ABOUT THIS EXERCISE
Extract the full set of records, then give each one again exactly.
** DATA FOR PROCESSING follows **
-- ==== Sys2Proof/Machine/State.lean ====
section
/-! DEFINITION. Everything the PD64 holds, as plain data, and its value after reset. -/

namespace Sys2Proof.Machine

/-! ## Calendar and tariffs (01) -/

/-- A date from 1 January 2000 to 31 December 2099 (00, Conventions). -/
structure Date where
  year : Nat
  month : Nat
  day : Nat
  deriving DecidableEq, Repr

/-- A date and a minute, the form of every recorded time (12 R202). -/
structure Moment where
  date : Date
  minute : Nat
  deriving DecidableEq, Repr

/-- District time (01 R4). -/
structure ClockTime where
  date : Date
  minute : Nat
  second : Nat
  deriving DecidableEq, Repr

/-- The four day classes, in the order of 00, Classes and grades. -/
inductive DayClass where
  | weekday
  | saturday
  | sunday
  | special
  deriving DecidableEq, Repr

/-- The kind of a band; only a Charged band has a rate (01, section 1.1). -/
inductive BandKind where
  | charged (rate : Nat)
  | free
  | noParking
  deriving DecidableEq, Repr

/-- A band of a day schedule (01 R1). -/
structure Band where
  start : Nat
  kind : BandKind
  deriving DecidableEq, Repr

/-- The five parameters of a zone (01, section 1.1). -/
structure ZoneParams where
  minimum : Nat
  maxStay : Nat
  discount : Nat
  visitorRate : Nat
  carryOver : Bool
  deriving DecidableEq, Repr

/-- A zone's tariff: five parameters and one schedule for each day class (01, section 1.1). -/
structure Tariff where
  params : ZoneParams
  weekday : List Band
  saturday : List Band
  sunday : List Band
  special : List Band
  deriving DecidableEq, Repr

/-- One zone of the working table, with its generation (01 R3). -/
structure ZoneEntry where
  tariff : Tariff
  generation : Nat
  deriving DecidableEq, Repr

/-- A zone included in the pending set: its parameters, and the schedules loaded for it (01 R13). -/
structure PendingZone where
  zone : Nat
  params : ZoneParams
  weekday : Option (List Band)
  saturday : Option (List Band)
  sunday : Option (List Band)
  special : Option (List Band)
  deriving DecidableEq, Repr

/-- The pending set, Loading or Sealed; no set stands for status None (01, section 1.4). Zones ascend. -/
structure PendingSet where
  activation : Moment
  isSealed : Bool
  zones : List PendingZone
  deriving DecidableEq, Repr

/-- The side field of the tariff guard (01, section 1.5). -/
inductive GuardSide where
  | low
  | high
  deriving DecidableEq, Repr

/-- The mode field of the tariff guard (01, section 1.5). -/
inductive GuardMode where
  | opened
  | keyed
  | frozen
  deriving DecidableEq, Repr

/-- The tariff guard (01, section 1.5). -/
structure GuardWord where
  side : GuardSide
  span : Nat
  complement : Bool
  mode : GuardMode
  deriving DecidableEq, Repr

/-! ## Result codes and answers (12 R204) -/

/-- The result codes in the order of their numbers, 0 to 62 (12 R204). -/
inductive Code where
  | done | pending | rejected | busy | wait | empty | badRequest | notFound | inUse | clockUnset
  | badTariff | guarded | notLoading | tooLate | listFull | guardFrozen | keyRequired | kindNotAllowed
  | paymentBlocked | permitRefused
  | balanceExhausted | zoneChanged | noParking | belowMinimum | noQuote | quoteStale | serialOld
  | saleMismatch | permitUnavailable | balanceChanged
  | duplicate | tableFull | wrongKind | revoked | holdInterrupted | holdActive | notHeld
  | directoryFull | roundOpen | badList
  | roundClosed | entryState | roundBusy | notAcknowledgeable | notActive | badPointer
  | unknownMachine | wrongLine | lineFull | suspended
  | notCurrent | wrongZone | unverified | quoted | free | accepted | idle | left | recorded | held
  | noDrop | installed | conflict
  deriving DecidableEq, Repr

/-- An answer on a line or at the cabinet port: a code byte and its data (12 R203, R204). -/
structure Answer where
  code : Byte
  data : List Byte
  deriving DecidableEq, Repr

/-! ## Quotes and sales (02, 03) -/

/-- The rate classes (00, Classes and grades). -/
inductive RateClass where
  | standard
  | resident
  | visitor
  deriving DecidableEq, Repr

/-- The payment kinds Cash, Card and None (00, Classes and grades). -/
inductive PayKind where
  | cash
  | card
  | unpaid
  deriving DecidableEq, Repr

/-- Why a walk stopped, in the order of 12 R203. -/
inductive StopReason where
  | maxStay
  | balance
  | credit
  | timeReached
  | ban
  | horizon
  deriving DecidableEq, Repr

/-- What a priced quote costs: the amount tendered and the useful amount, or the cost (02 R43). -/
inductive QuotePrice where
  | byMoney (tendered useful : Nat)
  | byTime (cost : Nat)
  deriving DecidableEq, Repr

/-- The open quote record (02 R43). -/
structure OpenQuote where
  token : Nat
  zone : Nat
  generation : Nat
  rate : RateClass
  pay : PayKind
  minutes : Nat
  price : QuotePrice
  expiry : Moment
  permit : Option Nat
  issued : Seconds
  deriving DecidableEq, Repr

/-- A visitor sale in flight at the Cash Tally Unit, with the quote it has claimed (03 R47, R53). `gap` is set
when its serial stood 2 to 1000 ahead (R49); `superseded` once the machine has opened another quote since (R60). -/
structure CommitInFlight where
  id : Nat
  token : Nat
  serial : Nat
  gap : Bool
  quote : OpenQuote
  superseded : Bool
  deriving DecidableEq, Repr

/-- The requests that a machine may have pending (07 R130). -/
inductive RequestKind where
  | quoteRequest
  | saleCommit
  | boxRemoved
  | boxInserted
  deriving DecidableEq, Repr

/-- A pending request (07 R130): the work that answers it, its reply once ready, and whether the machine's zone
changed while it was in flight (02 R29). -/
structure Request where
  kind : RequestKind
  id : Nat
  reply : Option Answer
  zoneChanged : Bool
  deriving DecidableEq, Repr

/-! ## Permits (04) -/

/-- The kinds of permit (04, section 4.1). -/
inductive PermitKind where
  | resident
  | visitor
  deriving DecidableEq, Repr

/-- The states of a permit (04, section 4.1). -/
inductive PermitState where
  | active
  | suspended
  | revoked
  deriving DecidableEq, Repr

/-- A permit record (04 R62); bit z of the zone set stands for zone z. -/
structure Permit where
  number : Nat
  kind : PermitKind
  zones : BitVec 16
  validFrom : Date
  validTo : Date
  state : PermitState
  balance : Option Nat
  deriving DecidableEq, Repr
** End of DATA FOR PROCESSING **
RESPONSE TO THE EXERCISE
-- ==== Sys2Proof/Machine/State.lean ====
section
/-! DEFINITION. Everything the PD64 holds, as plain data, and its value after reset. -/

namespace Sys2Proof.Machine

/-! ## Calendar and tariffs (01) -/

/-- A date from 1 January 2000 to 31 December 2099 (00, Conventions). -/
structure Date where
  year : Nat
  month : Nat
  day : Nat
  deriving DecidableEq, Repr

/-- A date and a minute, the form of every recorded time (12 R202). -/
structure Moment where
  date : Date
  minute : Nat
  deriving DecidableEq, Repr

/-- District time (01 R4). -/
structure ClockTime where
  date : Date
  minute : Nat
  second : Nat
  deriving DecidableEq, Repr

/-- The four day classes, in the order of 00, Classes and grades. -/
inductive DayClass where
  | weekday
  | saturday
  | sunday
  | special
  deriving DecidableEq, Repr

/-- The kind of a band; only a Charged band has a rate (01, section 1.1). -/
inductive BandKind where
  | charged (rate : Nat)
  | free
  | noParking
  deriving DecidableEq, Repr

/-- A band of a day schedule (01 R1). -/
structure Band where
  start : Nat
  kind : BandKind
  deriving DecidableEq, Repr

/-- The five parameters of a zone (01, section 1.1). -/
structure ZoneParams where
  minimum : Nat
  maxStay : Nat
  discount : Nat
  visitorRate : Nat
  carryOver : Bool
  deriving DecidableEq, Repr

/-- A zone's tariff: five parameters and one schedule for each day class (01, section 1.1). -/
structure Tariff where
  params : ZoneParams
  weekday : List Band
  saturday : List Band
  sunday : List Band
  special : List Band
  deriving DecidableEq, Repr

/-- One zone of the working table, with its generation (01 R3). -/
structure ZoneEntry where
  tariff : Tariff
  generation : Nat
  deriving DecidableEq, Repr

/-- A zone included in the pending set: its parameters, and the schedules loaded for it (01 R13). -/
structure PendingZone where
  zone : Nat
  params : ZoneParams
  weekday : Option (List Band)
  saturday : Option (List Band)
  sunday : Option (List Band)
  special : Option (List Band)
  deriving DecidableEq, Repr

/-- The pending set, Loading or Sealed; no set stands for status None (01, section 1.4). Zones ascend. -/
structure PendingSet where
  activation : Moment
  isSealed : Bool
  zones : List PendingZone
  deriving DecidableEq, Repr

/-- The side field of the tariff guard (01, section 1.5). -/
inductive GuardSide where
  | low
  | high
  deriving DecidableEq, Repr

/-- The mode field of the tariff guard (01, section 1.5). -/
inductive GuardMode where
  | opened
  | keyed
  | frozen
  deriving DecidableEq, Repr

/-- The tariff guard (01, section 1.5). -/
structure GuardWord where
  side : GuardSide
  span : Nat
  complement : Bool
  mode : GuardMode
  deriving DecidableEq, Repr

/-! ## Result codes and answers (12 R204) -/

/-- The result codes in the order of their numbers, 0 to 62 (12 R204). -/
inductive Code where
  | done | pending | rejected | busy | wait | empty | badRequest | notFound | inUse | clockUnset
  | badTariff | guarded | notLoading | tooLate | listFull | guardFrozen | keyRequired | kindNotAllowed
  | paymentBlocked | permitRefused
  | balanceExhausted | zoneChanged | noParking | belowMinimum | noQuote | quoteStale | serialOld
  | saleMismatch | permitUnavailable | balanceChanged
  | duplicate | tableFull | wrongKind | revoked | holdInterrupted | holdActive | notHeld
  | directoryFull | roundOpen | badList
  | roundClosed | entryState | roundBusy | notAcknowledgeable | notActive | badPointer
  | unknownMachine | wrongLine | lineFull | suspended
  | notCurrent | wrongZone | unverified | quoted | free | accepted | idle | left | recorded | held
  | noDrop | installed | conflict
  deriving DecidableEq, Repr

/-- An answer on a line or at the cabinet port: a code byte and its data (12 R203, R204). -/
structure Answer where
  code : Byte
  data : List Byte
  deriving DecidableEq, Repr

/-! ## Quotes and sales (02, 03) -/

/-- The rate classes (00, Classes and grades). -/
inductive RateClass where
  | standard
  | resident
  | visitor
  deriving DecidableEq, Repr

/-- The payment kinds Cash, Card and None (00, Classes and grades). -/
inductive PayKind where
  | cash
  | card
  | unpaid
  deriving DecidableEq, Repr

/-- Why a walk stopped, in the order of 12 R203. -/
inductive StopReason where
  | maxStay
  | balance
  | credit
  | timeReached
  | ban
  | horizon
  deriving DecidableEq, Repr

/-- What a priced quote costs: the amount tendered and the useful amount, or the cost (02 R43). -/
inductive QuotePrice where
  | byMoney (tendered useful : Nat)
  | byTime (cost : Nat)
  deriving DecidableEq, Repr

/-- The open quote record (02 R43). -/
structure OpenQuote where
  token : Nat
  zone : Nat
  generation : Nat
  rate : RateClass
  pay : PayKind
  minutes : Nat
  price : QuotePrice
  expiry : Moment
  permit : Option Nat
  issued : Seconds
  deriving DecidableEq, Repr

/-- A visitor sale in flight at the Cash Tally Unit, with the quote it has claimed (03 R47, R53). `gap` is set
when its serial stood 2 to 1000 ahead (R49); `superseded` once the machine has opened another quote since (R60). -/
structure CommitInFlight where
  id : Nat
  token : Nat
  serial : Nat
  gap : Bool
  quote : OpenQuote
  superseded : Bool
  deriving DecidableEq, Repr

/-- The requests that a machine may have pending (07 R130). -/
inductive RequestKind where
  | quoteRequest
  | saleCommit
  | boxRemoved
  | boxInserted
  deriving DecidableEq, Repr

/-- A pending request (07 R130): the work that answers it, its reply once ready, and whether the machine's zone
changed while it was in flight (02 R29). -/
structure Request where
  kind : RequestKind
  id : Nat
  reply : Option Answer
  zoneChanged : Bool
  deriving DecidableEq, Repr

/-! ## Permits (04) -/

/-- The kinds of permit (04, section 4.1). -/
inductive PermitKind where
  | resident
  | visitor
  deriving DecidableEq, Repr

/-- The states of a permit (04, section 4.1). -/
inductive PermitState where
  | active
  | suspended
  | revoked
  deriving DecidableEq, Repr

/-- A permit record (04 R62); bit z of the zone set stands for zone z. -/
structure Permit where
  number : Nat
  kind : PermitKind
  zones : BitVec 16
  validFrom : Date
  validTo : Date
  state : PermitState
  balance : Option Nat
  deriving DecidableEq, Repr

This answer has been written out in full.